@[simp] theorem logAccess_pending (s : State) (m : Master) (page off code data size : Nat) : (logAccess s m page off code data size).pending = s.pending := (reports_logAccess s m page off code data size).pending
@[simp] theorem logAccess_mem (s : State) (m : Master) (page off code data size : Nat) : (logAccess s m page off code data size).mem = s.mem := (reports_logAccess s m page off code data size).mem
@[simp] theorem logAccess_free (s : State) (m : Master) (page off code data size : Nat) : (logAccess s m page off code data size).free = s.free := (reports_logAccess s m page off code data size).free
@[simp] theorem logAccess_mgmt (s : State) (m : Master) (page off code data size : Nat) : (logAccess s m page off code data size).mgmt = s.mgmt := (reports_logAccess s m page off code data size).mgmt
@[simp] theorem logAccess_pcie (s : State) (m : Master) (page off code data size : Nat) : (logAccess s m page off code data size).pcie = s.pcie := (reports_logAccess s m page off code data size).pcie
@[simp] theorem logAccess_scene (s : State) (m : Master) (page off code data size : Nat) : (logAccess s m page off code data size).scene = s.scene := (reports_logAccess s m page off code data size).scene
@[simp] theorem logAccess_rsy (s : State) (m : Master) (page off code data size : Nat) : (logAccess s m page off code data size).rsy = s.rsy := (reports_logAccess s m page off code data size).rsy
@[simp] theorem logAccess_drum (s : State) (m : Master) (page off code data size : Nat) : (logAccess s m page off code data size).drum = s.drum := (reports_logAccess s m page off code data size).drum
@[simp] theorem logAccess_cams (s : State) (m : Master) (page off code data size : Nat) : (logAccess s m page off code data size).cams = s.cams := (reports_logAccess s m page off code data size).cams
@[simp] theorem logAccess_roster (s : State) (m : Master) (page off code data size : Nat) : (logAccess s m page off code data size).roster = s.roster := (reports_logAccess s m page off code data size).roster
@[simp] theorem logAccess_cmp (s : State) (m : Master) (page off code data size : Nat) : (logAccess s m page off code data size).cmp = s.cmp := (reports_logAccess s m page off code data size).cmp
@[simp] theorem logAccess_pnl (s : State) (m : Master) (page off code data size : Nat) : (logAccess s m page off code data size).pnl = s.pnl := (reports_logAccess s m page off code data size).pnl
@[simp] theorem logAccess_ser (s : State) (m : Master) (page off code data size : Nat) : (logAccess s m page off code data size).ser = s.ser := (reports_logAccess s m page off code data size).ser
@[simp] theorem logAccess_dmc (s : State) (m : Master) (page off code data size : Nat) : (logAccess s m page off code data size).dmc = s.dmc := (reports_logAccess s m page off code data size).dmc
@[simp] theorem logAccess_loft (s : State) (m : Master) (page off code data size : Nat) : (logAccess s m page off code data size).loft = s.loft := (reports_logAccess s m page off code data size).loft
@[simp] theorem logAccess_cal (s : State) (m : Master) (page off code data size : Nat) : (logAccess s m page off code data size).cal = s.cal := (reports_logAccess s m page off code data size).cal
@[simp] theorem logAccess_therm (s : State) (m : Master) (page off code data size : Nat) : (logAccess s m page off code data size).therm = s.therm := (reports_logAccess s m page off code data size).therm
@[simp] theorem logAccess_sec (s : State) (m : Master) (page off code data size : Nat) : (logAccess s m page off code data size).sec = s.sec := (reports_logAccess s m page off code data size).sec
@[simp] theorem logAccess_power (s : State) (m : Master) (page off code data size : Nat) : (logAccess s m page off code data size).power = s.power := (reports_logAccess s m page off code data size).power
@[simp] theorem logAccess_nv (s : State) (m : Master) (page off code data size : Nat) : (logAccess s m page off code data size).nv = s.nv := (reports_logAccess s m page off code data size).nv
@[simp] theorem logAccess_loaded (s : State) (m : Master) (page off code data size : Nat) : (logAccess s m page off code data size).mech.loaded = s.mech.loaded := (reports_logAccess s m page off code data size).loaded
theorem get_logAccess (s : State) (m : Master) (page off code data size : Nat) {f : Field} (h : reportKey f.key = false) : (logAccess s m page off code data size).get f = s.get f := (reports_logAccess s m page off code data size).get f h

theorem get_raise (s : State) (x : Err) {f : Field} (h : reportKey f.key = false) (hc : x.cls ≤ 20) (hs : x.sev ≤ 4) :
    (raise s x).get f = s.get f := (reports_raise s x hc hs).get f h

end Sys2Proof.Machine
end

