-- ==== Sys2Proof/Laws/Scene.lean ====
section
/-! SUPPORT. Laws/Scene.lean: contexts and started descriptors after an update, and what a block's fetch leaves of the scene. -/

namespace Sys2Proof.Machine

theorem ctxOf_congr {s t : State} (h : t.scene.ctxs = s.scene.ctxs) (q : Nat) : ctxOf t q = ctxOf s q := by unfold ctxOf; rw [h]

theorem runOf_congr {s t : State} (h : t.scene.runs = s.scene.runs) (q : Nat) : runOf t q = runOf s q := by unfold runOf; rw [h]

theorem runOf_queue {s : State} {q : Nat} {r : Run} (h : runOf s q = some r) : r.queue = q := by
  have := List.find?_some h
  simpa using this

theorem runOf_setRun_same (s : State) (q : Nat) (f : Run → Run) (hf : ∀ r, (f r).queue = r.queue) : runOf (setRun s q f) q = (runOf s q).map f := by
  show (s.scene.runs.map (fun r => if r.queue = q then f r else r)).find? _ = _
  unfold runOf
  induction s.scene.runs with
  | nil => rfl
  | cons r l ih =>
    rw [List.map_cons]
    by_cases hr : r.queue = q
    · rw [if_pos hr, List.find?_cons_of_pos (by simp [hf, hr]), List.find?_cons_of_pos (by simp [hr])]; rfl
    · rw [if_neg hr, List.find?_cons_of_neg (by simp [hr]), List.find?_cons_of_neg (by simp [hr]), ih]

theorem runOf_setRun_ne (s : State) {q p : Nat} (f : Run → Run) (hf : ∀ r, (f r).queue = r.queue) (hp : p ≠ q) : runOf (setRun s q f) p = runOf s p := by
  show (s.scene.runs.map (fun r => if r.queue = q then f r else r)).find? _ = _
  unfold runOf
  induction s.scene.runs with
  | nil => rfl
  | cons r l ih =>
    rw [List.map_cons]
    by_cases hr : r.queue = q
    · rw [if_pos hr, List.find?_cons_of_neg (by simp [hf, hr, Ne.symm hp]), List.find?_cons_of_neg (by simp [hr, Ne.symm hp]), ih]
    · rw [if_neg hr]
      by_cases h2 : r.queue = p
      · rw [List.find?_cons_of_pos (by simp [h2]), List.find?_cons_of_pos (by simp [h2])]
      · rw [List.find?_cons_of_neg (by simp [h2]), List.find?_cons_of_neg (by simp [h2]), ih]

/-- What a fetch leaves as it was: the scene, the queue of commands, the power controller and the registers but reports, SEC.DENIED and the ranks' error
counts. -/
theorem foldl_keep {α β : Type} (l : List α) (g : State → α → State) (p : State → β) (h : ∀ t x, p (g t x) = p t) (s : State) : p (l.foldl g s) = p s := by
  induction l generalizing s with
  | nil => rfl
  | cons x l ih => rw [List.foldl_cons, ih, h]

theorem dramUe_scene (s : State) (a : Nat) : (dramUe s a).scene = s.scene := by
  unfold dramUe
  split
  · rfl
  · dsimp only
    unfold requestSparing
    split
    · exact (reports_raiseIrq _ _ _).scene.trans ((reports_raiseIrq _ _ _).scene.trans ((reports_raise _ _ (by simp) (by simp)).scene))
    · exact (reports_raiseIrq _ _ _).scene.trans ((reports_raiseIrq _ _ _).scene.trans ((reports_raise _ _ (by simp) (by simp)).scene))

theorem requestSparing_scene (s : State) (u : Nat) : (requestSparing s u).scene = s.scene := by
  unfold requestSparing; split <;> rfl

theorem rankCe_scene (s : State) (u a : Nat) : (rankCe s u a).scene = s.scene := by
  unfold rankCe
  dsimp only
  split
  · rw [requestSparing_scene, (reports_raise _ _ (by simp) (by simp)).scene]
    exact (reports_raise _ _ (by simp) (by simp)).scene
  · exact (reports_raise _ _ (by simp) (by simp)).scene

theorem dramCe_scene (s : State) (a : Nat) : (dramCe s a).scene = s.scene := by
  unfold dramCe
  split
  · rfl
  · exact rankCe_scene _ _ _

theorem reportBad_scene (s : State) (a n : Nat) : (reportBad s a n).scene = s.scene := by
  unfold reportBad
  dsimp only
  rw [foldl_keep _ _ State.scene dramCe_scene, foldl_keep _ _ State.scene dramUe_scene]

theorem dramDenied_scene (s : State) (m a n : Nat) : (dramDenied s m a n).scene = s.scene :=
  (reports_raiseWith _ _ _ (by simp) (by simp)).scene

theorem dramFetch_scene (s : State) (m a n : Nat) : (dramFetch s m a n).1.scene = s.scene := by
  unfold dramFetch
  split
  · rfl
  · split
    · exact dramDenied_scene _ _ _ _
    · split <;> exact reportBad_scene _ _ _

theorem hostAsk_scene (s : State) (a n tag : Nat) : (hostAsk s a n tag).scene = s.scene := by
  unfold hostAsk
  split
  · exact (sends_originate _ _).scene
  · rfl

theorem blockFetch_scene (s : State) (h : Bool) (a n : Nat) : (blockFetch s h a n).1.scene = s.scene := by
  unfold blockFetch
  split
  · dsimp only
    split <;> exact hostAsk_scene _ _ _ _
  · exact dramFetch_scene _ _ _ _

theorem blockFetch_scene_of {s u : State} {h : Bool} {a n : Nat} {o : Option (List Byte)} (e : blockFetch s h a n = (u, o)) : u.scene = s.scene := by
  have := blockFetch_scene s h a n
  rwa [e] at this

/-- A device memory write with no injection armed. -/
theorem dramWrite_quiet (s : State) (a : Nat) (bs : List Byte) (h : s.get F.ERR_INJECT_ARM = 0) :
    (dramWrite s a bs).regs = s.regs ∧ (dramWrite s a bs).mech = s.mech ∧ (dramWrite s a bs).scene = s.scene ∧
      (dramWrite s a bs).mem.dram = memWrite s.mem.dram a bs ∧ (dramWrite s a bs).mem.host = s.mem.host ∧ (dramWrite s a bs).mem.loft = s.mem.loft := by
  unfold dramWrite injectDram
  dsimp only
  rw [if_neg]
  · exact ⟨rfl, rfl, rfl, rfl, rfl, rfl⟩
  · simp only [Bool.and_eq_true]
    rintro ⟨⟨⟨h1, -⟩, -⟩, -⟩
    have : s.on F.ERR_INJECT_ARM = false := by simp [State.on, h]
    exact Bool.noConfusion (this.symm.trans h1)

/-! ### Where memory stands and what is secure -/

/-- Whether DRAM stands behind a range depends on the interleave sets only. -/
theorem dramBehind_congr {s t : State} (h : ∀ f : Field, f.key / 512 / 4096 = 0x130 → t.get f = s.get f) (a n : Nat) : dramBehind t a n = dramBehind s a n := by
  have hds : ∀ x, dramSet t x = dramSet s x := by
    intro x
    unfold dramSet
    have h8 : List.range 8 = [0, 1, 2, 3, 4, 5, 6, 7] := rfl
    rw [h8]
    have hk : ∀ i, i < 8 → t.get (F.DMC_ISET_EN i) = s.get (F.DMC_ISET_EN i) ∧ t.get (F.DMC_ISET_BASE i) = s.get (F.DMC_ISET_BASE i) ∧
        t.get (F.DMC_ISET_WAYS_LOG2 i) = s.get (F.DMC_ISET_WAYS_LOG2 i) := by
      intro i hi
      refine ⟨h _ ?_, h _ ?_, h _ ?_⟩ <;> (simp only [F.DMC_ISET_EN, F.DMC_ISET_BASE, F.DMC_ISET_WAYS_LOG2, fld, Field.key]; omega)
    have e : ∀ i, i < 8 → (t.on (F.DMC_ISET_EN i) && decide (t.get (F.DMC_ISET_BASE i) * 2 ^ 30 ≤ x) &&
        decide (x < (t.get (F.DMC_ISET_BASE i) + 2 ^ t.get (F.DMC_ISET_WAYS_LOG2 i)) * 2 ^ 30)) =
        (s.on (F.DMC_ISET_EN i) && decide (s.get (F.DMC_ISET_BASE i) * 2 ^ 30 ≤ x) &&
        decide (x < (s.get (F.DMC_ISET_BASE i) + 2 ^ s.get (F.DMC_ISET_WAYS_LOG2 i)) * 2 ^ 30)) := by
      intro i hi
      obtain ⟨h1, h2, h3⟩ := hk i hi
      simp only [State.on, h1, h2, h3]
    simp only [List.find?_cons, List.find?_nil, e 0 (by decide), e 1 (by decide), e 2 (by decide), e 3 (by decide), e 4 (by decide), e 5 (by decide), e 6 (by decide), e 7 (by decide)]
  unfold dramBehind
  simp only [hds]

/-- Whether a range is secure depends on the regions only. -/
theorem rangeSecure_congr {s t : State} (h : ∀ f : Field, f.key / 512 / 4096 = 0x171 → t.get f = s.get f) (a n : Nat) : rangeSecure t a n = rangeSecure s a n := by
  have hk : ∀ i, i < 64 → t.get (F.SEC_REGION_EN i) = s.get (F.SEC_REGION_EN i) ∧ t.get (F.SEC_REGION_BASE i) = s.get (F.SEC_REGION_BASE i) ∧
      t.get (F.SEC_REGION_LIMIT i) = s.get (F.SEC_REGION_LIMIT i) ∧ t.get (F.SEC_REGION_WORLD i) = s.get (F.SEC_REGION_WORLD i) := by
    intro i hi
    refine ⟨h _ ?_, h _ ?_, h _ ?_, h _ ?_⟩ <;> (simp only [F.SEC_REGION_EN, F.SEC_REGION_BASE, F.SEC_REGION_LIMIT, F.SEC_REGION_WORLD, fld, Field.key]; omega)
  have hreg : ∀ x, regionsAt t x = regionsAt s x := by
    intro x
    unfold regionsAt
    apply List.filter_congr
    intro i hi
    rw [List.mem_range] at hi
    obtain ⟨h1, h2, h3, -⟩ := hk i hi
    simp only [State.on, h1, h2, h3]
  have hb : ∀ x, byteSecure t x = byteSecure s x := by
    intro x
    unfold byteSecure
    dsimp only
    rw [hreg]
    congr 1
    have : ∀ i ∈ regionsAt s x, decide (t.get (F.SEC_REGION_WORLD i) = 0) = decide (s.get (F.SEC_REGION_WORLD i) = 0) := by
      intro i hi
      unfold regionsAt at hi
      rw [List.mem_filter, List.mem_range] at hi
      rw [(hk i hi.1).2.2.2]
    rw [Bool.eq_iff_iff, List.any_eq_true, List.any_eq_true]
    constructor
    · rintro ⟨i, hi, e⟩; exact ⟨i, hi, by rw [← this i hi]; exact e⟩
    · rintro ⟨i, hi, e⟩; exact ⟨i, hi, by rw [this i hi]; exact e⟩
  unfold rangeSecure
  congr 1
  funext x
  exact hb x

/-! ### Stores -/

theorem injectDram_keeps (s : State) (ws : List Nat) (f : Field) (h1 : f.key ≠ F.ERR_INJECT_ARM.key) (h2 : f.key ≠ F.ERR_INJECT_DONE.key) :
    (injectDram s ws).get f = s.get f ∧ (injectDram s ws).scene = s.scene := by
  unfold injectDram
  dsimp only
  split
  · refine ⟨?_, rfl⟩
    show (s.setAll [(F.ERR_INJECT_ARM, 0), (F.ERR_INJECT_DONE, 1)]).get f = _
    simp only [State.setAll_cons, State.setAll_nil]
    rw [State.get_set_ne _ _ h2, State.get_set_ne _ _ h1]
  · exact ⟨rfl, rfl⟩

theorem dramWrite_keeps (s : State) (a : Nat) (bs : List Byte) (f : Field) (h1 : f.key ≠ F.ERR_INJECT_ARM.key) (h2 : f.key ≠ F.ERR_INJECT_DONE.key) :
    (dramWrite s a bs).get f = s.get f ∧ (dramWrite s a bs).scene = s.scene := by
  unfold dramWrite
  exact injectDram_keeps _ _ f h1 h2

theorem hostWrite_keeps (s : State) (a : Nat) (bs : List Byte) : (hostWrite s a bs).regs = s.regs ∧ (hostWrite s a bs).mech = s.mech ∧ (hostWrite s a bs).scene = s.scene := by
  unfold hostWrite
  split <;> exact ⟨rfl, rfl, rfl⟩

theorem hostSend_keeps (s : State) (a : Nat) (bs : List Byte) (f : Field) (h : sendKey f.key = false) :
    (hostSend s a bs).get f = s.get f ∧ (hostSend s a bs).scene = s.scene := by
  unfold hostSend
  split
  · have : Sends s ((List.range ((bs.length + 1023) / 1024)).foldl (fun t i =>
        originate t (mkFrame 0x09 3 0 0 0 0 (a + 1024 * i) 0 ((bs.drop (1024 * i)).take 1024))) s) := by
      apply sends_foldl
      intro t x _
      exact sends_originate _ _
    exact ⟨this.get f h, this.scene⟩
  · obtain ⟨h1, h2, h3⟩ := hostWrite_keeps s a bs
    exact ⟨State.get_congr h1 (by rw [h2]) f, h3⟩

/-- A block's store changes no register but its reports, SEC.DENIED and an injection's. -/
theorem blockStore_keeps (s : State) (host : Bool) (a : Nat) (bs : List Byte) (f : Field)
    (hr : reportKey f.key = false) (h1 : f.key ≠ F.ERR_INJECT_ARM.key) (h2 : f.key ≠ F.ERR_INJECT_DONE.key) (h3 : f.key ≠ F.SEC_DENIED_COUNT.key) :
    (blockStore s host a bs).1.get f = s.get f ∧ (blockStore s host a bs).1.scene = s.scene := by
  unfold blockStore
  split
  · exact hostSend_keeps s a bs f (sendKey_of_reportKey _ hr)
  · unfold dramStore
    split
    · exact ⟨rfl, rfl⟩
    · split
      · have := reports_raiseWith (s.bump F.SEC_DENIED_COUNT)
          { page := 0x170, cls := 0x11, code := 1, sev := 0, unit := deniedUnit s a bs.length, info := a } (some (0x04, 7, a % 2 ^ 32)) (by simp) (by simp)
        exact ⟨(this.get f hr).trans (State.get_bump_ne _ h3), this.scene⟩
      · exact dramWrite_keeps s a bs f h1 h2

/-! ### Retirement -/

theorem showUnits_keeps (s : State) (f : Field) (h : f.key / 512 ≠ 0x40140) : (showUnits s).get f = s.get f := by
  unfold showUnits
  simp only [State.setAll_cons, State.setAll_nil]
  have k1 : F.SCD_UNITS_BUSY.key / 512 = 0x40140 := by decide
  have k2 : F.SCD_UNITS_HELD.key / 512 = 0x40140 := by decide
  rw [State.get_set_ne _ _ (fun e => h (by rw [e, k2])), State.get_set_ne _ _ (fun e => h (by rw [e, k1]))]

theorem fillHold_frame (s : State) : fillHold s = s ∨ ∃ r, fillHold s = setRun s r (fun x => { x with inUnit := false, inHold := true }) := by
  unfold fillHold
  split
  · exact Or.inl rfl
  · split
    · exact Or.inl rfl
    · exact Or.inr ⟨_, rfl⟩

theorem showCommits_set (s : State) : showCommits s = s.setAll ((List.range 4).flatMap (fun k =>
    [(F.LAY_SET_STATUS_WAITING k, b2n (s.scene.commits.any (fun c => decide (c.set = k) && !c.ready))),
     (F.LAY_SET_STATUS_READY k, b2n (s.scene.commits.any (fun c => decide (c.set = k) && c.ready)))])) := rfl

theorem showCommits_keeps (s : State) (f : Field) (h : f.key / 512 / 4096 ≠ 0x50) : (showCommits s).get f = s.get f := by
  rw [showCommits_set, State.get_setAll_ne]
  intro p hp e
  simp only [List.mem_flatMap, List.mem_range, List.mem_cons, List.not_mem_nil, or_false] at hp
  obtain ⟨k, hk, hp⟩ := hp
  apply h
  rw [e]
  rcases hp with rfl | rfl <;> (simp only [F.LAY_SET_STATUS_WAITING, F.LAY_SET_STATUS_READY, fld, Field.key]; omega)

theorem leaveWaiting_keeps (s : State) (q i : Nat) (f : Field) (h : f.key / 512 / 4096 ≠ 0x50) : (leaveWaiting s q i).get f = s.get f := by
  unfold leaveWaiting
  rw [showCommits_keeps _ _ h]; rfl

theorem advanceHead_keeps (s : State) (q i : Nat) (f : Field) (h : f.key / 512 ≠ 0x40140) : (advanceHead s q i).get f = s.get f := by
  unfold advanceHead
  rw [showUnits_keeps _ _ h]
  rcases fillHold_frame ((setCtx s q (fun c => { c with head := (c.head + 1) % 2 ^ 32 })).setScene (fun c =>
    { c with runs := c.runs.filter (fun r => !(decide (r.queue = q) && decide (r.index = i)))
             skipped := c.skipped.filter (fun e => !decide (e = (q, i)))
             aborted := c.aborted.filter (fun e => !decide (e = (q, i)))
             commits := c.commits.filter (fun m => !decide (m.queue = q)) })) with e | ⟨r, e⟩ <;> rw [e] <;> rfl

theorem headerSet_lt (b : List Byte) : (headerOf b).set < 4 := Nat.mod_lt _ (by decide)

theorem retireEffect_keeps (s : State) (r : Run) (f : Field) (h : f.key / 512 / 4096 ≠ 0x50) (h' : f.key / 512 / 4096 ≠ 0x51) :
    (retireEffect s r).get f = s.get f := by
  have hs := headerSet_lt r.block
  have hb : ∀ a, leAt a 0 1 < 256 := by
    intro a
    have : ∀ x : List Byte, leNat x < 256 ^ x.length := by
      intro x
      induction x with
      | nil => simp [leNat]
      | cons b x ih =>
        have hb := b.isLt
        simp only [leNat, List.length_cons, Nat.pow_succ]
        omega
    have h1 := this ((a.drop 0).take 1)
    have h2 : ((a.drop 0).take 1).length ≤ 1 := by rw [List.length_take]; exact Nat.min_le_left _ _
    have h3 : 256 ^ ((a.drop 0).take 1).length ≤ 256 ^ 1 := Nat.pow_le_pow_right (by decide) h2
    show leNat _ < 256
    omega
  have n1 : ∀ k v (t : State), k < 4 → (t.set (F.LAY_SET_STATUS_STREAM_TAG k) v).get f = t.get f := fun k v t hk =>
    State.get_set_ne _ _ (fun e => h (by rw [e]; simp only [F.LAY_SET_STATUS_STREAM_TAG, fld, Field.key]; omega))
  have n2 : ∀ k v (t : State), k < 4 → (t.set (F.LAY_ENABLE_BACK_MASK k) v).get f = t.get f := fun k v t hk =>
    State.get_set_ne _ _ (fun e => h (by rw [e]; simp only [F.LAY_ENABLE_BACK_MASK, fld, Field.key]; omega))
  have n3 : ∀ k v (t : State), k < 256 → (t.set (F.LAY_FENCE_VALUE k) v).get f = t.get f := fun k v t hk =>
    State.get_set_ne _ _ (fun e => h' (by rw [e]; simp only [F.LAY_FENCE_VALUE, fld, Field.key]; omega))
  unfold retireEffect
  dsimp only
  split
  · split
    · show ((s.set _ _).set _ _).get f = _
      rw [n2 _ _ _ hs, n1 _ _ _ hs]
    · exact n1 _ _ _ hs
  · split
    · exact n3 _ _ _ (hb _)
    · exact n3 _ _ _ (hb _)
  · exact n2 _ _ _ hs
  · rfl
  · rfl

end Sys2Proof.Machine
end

§ §

**TASK STATEMENT**
Every line above in which the word "rintro" occurs needs to be copied.

**ANSWER TO THE EXERCISE**
    rintro ⟨⟨⟨h1, -⟩, -⟩, -⟩
    · rintro ⟨i, hi, e⟩; exact ⟨i, hi, by rw [← this i hi]; exact e⟩
    · rintro ⟨i, hi, e⟩; exact ⟨i, hi, by rw [this i hi]; exact e⟩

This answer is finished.